Assignment:
Each line below that includes the word "plainTick" is to be reported.

Records:
^^^^^^^^^^^^^^^^

-- ==== Sys2Proof/Machine/Ticks.lean ====
section
/-! DEFINITION. TICK and the rows of the table that are parts of a tick: each takes its piece of work
when it is due, and changes nothing otherwise (log 1, log 2). -/

namespace Sys2Proof.Machine

/-- TICK (R21). -/
def execTick (choice : TickChoice) (s : State) : Host.Outcome State Fault Refusal :=
  .next (s.tick choice)

/-- COMMIT_CHECKS (R59, R63). -/
def execCommitChecks (choice : SwapChoice) (s : State) : Host.Outcome State Fault Refusal :=
  .next (s.takeDue { plainTick with swap := choice } .commit)

/-- STALL_TIMER_EXPIRY (R13). -/
def execStallTimerExpiry (slot : Nat) (s : State) : Host.Outcome State Fault Refusal :=
  .next (s.takeDue plainTick (.stall slot))

/-- HOLD_OFF_EXPIRY (R104). -/
def execHoldOffExpiry (key slot : Nat) (s : State) : Host.Outcome State Fault Refusal :=
  .next (s.takeDue plainTick (.holdOff key slot))

/-- MAXIMUM_LENGTH (R105, R106). -/
def execMaximumLength (key slot : Nat) (s : State) : Host.Outcome State Fault Refusal :=
  .next (s.takeDue plainTick (.maximumLength key slot))

/-- PULSE_END (R139). -/
def execPulseEnd (line : Nat) (s : State) : Host.Outcome State Fault Refusal :=
  .next (s.takeDue plainTick (.pulse line))

/-- FLASH_TURN (R140). -/
def execFlashTurn (line : Nat) (s : State) : Host.Outcome State Fault Refusal :=
  .next (s.takeDue plainTick (.flash line))

/-- BASE_UNDERFLOW (R155). -/
def execBaseUnderflow (s : State) : Host.Outcome State Fault Refusal :=
  .next (s.takeDue plainTick .cadence)

/-- SUMMARY_UNDERFLOW (R156). -/
def execSummaryUnderflow (s : State) : Host.Outcome State Fault Refusal :=
  .next (s.takeDue plainTick .summary)

/-- WAITING_VERDICT_OFFER (R113). -/
def execWaitingVerdictOffer (s : State) : Host.Outcome State Fault Refusal :=
  .next (s.takeDue plainTick .verdicts)

/-- MARK_RECORD_OFFER (R132). -/
def execMarkRecordOffer (s : State) : Host.Outcome State Fault Refusal :=
  .next (s.takeDue plainTick .mark)

end Sys2Proof.Machine
end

^^^^^^^^^^^^^^^^

Task response:
  .next (s.takeDue { plainTick with swap := choice } .commit)
  .next (s.takeDue plainTick (.stall slot))
  .next (s.takeDue plainTick (.holdOff key slot))
  .next (s.takeDue plainTick (.maximumLength key slot))
  .next (s.takeDue plainTick (.pulse line))
  .next (s.takeDue plainTick (.flash line))
  .next (s.takeDue plainTick .cadence)
  .next (s.takeDue plainTick .summary)
  .next (s.takeDue plainTick .verdicts)
  .next (s.takeDue plainTick .mark)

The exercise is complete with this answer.